**Description of the task**
In the entries below, which lines run from the one containing "A first reply" to the one containing "(answerNow tag code d p b s).pending"? Copy exactly those lines, ends included, and no others.

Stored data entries
▬▬▬▬▬▬▬▬▬▬
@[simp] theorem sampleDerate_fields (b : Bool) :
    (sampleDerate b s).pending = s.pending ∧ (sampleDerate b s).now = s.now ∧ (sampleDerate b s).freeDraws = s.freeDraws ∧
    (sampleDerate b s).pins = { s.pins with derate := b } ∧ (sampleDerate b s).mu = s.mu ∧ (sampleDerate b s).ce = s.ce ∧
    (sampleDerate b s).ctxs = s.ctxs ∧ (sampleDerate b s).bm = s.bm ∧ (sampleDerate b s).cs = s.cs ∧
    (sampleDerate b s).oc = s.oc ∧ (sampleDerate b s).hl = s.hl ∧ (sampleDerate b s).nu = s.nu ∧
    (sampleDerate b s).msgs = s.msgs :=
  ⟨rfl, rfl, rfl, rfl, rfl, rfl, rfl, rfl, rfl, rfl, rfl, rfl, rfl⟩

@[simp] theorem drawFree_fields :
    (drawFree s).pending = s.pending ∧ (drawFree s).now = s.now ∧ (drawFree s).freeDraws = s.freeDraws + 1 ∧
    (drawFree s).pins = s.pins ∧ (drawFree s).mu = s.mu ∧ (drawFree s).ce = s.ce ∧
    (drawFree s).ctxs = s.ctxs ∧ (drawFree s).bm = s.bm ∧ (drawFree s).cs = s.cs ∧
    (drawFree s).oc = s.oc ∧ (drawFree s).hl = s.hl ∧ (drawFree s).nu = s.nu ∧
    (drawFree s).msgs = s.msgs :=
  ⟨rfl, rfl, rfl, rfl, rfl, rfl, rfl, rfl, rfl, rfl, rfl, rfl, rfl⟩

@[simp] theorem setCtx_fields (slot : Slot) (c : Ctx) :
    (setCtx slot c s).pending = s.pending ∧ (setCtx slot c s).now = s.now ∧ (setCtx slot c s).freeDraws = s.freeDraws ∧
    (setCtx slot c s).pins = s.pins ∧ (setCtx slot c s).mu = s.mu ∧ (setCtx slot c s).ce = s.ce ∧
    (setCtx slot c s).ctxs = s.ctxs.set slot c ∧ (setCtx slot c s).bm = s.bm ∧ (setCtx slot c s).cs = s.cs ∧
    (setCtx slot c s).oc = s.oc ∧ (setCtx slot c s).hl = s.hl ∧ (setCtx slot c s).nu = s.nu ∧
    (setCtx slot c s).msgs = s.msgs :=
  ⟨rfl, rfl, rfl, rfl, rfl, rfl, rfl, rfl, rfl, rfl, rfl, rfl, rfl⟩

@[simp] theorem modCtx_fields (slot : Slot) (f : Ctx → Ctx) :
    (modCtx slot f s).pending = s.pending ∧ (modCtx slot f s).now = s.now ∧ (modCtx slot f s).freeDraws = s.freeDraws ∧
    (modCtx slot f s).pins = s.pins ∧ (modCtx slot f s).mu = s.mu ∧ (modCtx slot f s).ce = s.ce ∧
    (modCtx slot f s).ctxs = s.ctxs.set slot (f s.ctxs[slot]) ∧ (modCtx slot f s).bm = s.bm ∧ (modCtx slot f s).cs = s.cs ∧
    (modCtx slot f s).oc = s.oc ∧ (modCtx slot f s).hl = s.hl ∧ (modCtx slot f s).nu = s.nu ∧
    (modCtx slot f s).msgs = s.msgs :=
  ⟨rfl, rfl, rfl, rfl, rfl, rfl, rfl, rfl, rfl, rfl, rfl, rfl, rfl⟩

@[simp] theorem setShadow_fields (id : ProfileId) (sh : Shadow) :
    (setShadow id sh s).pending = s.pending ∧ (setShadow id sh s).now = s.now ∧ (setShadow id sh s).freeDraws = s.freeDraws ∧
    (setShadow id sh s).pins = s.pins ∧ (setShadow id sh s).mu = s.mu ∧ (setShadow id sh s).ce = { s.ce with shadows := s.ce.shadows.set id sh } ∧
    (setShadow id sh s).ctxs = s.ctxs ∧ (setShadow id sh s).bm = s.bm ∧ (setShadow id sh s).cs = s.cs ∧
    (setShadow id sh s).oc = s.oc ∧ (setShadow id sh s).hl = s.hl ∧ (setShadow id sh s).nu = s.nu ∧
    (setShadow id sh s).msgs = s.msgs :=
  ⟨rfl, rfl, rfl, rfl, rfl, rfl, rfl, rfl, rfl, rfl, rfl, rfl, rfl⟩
▬▬▬▬▬▬▬▬▬▬
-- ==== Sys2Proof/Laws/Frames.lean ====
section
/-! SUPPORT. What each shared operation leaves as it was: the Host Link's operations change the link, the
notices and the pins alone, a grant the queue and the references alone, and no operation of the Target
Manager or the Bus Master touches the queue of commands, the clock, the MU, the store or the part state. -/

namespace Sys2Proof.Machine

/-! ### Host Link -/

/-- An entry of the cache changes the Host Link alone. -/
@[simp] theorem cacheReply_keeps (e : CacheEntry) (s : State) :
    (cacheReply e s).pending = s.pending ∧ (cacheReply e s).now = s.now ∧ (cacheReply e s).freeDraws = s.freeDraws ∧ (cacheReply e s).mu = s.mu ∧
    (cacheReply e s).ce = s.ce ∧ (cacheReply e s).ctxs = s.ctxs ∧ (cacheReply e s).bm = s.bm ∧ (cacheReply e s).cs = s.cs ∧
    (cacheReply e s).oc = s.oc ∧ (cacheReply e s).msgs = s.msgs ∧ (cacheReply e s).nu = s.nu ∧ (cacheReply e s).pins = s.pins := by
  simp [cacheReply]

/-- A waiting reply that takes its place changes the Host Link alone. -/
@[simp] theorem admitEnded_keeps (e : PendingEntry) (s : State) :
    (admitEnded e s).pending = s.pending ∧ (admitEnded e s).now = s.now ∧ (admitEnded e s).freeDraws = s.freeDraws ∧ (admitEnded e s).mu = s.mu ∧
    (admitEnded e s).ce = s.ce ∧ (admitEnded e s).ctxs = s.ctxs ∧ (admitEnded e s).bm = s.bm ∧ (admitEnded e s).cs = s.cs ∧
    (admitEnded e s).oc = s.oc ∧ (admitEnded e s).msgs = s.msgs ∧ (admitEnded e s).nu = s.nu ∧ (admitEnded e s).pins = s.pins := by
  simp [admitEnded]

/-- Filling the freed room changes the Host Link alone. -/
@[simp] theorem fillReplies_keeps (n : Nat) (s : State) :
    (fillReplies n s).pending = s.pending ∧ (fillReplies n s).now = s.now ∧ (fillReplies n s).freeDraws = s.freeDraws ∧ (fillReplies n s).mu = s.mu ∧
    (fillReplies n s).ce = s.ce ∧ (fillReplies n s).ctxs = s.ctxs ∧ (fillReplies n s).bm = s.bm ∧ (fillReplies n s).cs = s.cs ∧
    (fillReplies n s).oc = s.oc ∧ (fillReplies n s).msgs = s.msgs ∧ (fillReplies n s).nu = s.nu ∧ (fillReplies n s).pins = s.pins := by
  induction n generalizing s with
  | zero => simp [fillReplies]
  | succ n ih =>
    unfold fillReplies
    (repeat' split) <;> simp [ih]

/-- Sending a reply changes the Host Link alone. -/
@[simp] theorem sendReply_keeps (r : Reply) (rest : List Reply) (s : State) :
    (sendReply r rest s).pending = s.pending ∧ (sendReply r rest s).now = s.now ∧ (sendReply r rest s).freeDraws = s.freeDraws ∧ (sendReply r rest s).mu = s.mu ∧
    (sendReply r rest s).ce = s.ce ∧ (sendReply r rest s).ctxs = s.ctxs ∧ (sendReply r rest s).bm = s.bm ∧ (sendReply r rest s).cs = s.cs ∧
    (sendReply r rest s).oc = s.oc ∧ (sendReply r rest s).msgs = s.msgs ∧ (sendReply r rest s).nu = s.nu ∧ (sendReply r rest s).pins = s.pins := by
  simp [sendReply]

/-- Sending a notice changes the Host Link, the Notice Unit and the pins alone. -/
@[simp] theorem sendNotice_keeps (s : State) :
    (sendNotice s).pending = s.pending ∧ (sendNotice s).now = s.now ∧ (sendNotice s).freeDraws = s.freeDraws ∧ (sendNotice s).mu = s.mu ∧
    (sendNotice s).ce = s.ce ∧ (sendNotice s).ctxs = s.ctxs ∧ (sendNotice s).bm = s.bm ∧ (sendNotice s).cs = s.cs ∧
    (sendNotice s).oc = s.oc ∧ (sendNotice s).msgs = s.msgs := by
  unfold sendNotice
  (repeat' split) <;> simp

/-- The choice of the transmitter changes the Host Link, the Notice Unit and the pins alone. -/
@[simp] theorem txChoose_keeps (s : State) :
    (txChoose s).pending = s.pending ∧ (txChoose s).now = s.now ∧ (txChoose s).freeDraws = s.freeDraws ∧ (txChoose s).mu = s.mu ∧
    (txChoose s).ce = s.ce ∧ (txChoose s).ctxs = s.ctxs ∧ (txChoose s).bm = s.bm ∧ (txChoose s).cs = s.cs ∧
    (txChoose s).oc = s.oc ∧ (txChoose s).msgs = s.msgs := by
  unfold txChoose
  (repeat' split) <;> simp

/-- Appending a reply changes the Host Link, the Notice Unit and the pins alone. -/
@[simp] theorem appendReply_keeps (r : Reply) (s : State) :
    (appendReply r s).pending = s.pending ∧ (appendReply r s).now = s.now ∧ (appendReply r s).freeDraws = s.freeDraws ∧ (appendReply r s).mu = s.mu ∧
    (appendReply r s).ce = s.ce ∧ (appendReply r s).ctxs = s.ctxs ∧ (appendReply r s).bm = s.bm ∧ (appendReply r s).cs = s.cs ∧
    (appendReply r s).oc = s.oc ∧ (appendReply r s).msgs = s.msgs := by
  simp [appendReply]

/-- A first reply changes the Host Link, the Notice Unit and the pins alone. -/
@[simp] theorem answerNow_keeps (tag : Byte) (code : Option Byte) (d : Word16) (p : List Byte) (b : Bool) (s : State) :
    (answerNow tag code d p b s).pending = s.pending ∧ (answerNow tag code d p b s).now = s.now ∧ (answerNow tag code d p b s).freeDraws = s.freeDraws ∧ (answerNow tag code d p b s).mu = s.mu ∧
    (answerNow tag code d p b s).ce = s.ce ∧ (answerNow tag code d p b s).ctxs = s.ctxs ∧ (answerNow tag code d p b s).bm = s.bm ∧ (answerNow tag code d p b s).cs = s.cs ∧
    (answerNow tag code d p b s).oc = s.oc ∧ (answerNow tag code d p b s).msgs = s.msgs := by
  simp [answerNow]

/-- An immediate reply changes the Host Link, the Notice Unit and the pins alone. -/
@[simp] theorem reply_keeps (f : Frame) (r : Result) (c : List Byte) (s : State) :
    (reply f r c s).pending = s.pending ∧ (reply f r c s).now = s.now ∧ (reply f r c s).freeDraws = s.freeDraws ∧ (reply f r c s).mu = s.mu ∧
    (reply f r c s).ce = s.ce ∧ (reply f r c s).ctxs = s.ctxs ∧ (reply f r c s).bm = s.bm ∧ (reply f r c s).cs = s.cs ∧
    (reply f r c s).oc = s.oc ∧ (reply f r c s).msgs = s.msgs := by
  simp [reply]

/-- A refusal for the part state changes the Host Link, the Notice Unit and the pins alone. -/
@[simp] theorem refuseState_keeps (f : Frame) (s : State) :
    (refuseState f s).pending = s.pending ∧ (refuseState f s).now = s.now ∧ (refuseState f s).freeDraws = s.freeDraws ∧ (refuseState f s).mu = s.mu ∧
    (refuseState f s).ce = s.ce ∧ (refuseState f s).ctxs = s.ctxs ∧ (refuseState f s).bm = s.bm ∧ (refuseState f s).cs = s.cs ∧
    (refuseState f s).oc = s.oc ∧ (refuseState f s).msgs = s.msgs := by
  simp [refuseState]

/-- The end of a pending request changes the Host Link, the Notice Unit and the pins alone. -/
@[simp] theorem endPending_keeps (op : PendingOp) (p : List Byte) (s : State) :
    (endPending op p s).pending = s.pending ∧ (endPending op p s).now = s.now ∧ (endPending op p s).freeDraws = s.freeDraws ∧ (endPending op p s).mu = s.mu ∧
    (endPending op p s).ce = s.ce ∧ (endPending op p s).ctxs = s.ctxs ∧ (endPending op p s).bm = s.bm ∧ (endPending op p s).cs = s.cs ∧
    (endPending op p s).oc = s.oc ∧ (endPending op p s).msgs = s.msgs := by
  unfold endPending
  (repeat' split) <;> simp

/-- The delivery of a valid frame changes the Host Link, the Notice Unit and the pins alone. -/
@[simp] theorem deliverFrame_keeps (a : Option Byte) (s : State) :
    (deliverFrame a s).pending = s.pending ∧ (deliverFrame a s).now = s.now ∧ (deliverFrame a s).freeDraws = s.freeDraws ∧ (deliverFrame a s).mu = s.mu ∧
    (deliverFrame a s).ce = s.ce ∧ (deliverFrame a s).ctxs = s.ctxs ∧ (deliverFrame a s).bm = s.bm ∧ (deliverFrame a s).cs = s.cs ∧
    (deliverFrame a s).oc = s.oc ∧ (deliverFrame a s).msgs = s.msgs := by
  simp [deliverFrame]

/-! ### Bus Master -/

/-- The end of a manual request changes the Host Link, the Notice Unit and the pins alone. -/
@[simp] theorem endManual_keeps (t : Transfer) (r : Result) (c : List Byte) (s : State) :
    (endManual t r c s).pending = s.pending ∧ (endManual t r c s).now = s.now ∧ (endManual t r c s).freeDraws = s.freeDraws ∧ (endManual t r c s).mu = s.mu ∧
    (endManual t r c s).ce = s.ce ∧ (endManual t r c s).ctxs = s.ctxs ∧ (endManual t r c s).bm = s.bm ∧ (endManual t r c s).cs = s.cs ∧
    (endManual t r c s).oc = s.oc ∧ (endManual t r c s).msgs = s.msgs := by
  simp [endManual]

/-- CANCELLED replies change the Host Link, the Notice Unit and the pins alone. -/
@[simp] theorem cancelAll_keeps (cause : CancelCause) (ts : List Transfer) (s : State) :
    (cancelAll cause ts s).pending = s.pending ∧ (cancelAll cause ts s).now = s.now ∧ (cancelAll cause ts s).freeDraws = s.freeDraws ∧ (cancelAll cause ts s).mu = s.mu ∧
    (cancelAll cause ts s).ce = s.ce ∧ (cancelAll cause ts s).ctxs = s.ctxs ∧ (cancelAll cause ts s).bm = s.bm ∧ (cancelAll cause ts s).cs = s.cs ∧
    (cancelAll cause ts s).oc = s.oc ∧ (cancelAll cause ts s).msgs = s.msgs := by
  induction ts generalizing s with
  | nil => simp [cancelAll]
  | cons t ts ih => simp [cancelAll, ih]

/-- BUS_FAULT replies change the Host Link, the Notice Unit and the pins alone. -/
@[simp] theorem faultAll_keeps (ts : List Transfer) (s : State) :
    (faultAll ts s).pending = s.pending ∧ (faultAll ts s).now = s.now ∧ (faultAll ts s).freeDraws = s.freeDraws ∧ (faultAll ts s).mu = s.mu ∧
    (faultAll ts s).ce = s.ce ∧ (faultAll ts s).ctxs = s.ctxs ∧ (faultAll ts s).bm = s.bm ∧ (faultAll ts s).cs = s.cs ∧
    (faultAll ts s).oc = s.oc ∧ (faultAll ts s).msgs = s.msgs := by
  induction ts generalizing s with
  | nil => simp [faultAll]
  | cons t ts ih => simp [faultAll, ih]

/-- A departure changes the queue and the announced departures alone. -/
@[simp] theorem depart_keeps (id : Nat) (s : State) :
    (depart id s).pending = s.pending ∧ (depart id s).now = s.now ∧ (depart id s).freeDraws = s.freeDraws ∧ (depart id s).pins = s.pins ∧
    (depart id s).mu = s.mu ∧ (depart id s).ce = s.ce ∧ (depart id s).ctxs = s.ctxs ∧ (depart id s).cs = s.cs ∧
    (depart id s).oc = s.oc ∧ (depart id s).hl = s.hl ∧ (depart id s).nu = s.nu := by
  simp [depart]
▬▬▬▬▬▬▬▬▬▬
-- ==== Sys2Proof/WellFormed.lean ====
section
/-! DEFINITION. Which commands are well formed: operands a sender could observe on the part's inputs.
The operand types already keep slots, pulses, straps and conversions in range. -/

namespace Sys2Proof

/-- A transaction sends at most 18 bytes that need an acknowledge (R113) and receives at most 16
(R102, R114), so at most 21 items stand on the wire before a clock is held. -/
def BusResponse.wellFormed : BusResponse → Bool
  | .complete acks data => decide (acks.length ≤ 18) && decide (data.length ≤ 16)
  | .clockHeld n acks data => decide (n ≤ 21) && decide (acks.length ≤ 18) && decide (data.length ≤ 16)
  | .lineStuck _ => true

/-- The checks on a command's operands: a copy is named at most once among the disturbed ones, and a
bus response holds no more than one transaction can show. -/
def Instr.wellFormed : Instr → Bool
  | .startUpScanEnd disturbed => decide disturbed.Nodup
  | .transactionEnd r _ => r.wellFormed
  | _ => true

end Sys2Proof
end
▬▬▬▬▬▬▬▬▬▬
**Result of the exercise**
/-- A first reply changes the Host Link, the Notice Unit and the pins alone. -/
@[simp] theorem answerNow_keeps (tag : Byte) (code : Option Byte) (d : Word16) (p : List Byte) (b : Bool) (s : State) :
    (answerNow tag code d p b s).pending = s.pending ∧ (answerNow tag code d p b s).now = s.now ∧ (answerNow tag code d p b s).freeDraws = s.freeDraws ∧ (answerNow tag code d p b s).mu = s.mu ∧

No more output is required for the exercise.